__Task directions__. Going down the listing below, print exactly each line from the one with "s with dies" up to and including the one with "dies := s.dies.map fun d => (d.1, d.2.dropJob", and skip the rest.

__Record excerpts__.
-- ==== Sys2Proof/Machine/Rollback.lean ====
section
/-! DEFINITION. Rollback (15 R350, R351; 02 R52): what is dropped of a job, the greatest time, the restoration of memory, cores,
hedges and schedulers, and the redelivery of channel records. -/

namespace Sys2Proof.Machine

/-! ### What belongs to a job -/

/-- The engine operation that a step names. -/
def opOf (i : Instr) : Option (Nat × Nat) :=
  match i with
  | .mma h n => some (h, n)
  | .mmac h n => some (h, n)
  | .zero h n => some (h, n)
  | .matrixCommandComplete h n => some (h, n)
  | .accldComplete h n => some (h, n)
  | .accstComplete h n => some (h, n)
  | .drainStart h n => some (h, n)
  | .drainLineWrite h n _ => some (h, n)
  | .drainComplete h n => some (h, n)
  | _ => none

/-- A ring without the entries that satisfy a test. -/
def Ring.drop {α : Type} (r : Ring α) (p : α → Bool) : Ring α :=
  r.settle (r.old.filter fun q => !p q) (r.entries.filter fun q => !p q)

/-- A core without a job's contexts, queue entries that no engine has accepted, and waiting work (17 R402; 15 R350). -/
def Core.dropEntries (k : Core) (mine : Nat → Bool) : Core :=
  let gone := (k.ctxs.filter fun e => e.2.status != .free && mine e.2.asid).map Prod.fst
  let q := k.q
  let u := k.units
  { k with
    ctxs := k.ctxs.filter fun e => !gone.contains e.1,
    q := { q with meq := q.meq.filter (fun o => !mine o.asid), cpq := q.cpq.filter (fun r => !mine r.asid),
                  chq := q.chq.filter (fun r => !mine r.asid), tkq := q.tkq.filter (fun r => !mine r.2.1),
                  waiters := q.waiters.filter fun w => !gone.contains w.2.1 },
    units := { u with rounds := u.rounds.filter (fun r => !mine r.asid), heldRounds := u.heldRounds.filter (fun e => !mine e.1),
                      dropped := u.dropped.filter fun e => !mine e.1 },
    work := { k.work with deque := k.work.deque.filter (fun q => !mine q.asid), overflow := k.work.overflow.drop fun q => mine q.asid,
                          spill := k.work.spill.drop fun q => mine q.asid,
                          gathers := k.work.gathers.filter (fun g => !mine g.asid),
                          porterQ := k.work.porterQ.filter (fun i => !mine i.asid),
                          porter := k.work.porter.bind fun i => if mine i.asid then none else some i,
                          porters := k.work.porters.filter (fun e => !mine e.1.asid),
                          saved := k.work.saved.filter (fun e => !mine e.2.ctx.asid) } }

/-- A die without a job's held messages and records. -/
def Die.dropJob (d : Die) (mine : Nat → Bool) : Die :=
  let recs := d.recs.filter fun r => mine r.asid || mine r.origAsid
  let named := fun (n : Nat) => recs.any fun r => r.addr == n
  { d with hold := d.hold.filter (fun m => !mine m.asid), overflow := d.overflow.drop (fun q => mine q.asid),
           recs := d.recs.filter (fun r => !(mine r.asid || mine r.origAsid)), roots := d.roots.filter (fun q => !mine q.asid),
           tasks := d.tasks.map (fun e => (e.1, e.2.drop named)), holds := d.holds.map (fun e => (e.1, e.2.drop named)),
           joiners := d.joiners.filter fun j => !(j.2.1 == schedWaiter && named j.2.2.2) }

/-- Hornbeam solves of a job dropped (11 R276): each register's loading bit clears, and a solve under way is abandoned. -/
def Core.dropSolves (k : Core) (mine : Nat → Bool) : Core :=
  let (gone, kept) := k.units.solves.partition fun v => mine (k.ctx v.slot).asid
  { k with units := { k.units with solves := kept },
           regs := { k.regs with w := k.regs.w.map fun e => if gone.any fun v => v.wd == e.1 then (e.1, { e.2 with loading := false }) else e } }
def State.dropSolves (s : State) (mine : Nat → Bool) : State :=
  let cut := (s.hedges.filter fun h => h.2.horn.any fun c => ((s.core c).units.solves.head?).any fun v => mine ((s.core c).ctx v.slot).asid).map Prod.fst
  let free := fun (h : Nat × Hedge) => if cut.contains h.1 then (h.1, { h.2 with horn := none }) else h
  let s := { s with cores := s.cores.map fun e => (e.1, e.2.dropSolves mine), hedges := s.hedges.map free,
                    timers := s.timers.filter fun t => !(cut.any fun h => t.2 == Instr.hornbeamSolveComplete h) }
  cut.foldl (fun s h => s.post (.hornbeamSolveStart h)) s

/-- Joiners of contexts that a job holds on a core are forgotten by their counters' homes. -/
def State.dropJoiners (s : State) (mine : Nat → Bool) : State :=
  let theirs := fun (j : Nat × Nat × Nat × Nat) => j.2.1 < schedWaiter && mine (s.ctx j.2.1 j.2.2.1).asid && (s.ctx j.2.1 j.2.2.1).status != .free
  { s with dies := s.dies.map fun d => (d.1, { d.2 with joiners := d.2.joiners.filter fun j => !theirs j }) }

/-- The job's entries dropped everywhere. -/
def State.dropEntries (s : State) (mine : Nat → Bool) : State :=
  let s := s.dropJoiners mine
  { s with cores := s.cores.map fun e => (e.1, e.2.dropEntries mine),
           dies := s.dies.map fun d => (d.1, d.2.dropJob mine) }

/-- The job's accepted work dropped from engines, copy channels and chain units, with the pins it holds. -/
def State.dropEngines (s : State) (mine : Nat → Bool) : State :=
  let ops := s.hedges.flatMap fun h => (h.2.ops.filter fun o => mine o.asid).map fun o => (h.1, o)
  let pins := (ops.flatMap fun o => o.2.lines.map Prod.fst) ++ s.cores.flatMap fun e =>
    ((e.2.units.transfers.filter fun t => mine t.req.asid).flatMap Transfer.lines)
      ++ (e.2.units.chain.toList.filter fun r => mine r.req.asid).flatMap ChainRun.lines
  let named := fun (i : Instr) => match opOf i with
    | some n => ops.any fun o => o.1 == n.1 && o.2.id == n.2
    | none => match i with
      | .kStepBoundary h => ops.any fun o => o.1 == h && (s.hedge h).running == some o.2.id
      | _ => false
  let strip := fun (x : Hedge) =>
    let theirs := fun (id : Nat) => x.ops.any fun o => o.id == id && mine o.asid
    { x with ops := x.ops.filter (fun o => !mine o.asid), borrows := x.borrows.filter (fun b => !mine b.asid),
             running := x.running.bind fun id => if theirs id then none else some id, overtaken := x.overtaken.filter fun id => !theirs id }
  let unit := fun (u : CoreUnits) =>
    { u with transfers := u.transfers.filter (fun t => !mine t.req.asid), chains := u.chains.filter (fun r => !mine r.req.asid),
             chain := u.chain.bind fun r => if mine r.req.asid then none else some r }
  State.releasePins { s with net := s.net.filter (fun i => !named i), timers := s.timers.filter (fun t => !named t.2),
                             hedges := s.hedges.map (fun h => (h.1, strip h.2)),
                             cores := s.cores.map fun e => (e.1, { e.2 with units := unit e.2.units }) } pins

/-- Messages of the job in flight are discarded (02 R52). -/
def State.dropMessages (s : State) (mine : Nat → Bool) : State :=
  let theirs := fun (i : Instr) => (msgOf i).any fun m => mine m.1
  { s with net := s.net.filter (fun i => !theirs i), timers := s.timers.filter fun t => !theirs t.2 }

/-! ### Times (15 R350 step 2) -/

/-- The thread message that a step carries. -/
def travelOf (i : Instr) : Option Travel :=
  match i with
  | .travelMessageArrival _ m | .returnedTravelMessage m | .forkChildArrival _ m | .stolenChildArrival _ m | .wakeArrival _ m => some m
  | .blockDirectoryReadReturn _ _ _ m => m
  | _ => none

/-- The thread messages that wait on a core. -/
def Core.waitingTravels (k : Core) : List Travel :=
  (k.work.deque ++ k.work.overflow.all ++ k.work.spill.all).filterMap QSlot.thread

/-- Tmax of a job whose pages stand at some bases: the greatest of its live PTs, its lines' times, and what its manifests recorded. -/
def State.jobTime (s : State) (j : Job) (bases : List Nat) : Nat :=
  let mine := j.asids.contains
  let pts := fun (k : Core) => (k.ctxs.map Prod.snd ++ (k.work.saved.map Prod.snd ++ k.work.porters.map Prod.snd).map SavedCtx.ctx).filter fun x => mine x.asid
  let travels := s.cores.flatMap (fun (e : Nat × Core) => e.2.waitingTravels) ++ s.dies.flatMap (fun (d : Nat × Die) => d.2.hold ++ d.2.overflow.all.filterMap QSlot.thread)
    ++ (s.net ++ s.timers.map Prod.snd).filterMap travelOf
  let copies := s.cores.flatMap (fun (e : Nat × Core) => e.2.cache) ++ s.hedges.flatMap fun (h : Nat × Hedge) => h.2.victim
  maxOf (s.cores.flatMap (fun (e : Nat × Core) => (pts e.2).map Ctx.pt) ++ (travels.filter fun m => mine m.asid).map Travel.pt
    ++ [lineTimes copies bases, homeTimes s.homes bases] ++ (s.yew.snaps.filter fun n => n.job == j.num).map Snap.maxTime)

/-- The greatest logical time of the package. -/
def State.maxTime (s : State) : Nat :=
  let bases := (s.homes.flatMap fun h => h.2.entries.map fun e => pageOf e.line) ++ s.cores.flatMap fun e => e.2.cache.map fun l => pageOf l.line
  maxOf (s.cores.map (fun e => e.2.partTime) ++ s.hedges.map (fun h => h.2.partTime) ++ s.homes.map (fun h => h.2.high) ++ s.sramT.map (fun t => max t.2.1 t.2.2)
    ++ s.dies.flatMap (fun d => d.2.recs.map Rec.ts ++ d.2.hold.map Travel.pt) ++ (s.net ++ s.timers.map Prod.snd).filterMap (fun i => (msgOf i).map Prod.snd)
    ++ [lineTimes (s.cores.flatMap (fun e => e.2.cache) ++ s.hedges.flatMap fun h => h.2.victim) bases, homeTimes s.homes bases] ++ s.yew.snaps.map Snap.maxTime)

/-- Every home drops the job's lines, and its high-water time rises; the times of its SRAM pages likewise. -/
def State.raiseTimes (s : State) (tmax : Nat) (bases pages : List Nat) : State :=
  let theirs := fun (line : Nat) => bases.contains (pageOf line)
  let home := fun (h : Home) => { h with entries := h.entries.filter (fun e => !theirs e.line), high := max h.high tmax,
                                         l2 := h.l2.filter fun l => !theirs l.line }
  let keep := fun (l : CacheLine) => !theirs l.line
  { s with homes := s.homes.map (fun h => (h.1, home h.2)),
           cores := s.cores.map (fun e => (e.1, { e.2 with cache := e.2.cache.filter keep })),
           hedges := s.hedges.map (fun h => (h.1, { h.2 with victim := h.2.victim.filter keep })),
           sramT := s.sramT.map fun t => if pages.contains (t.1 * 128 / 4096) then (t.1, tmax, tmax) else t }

__Exercise result__.
  { s with dies := s.dies.map fun d => (d.1, { d.2 with joiners := d.2.joiners.filter fun j => !theirs j }) }

/-- The job's entries dropped everywhere. -/
def State.dropEntries (s : State) (mine : Nat → Bool) : State :=
  let s := s.dropJoiners mine
  { s with cores := s.cores.map fun e => (e.1, e.2.dropEntries mine),
           dies := s.dies.map fun d => (d.1, d.2.dropJob mine) }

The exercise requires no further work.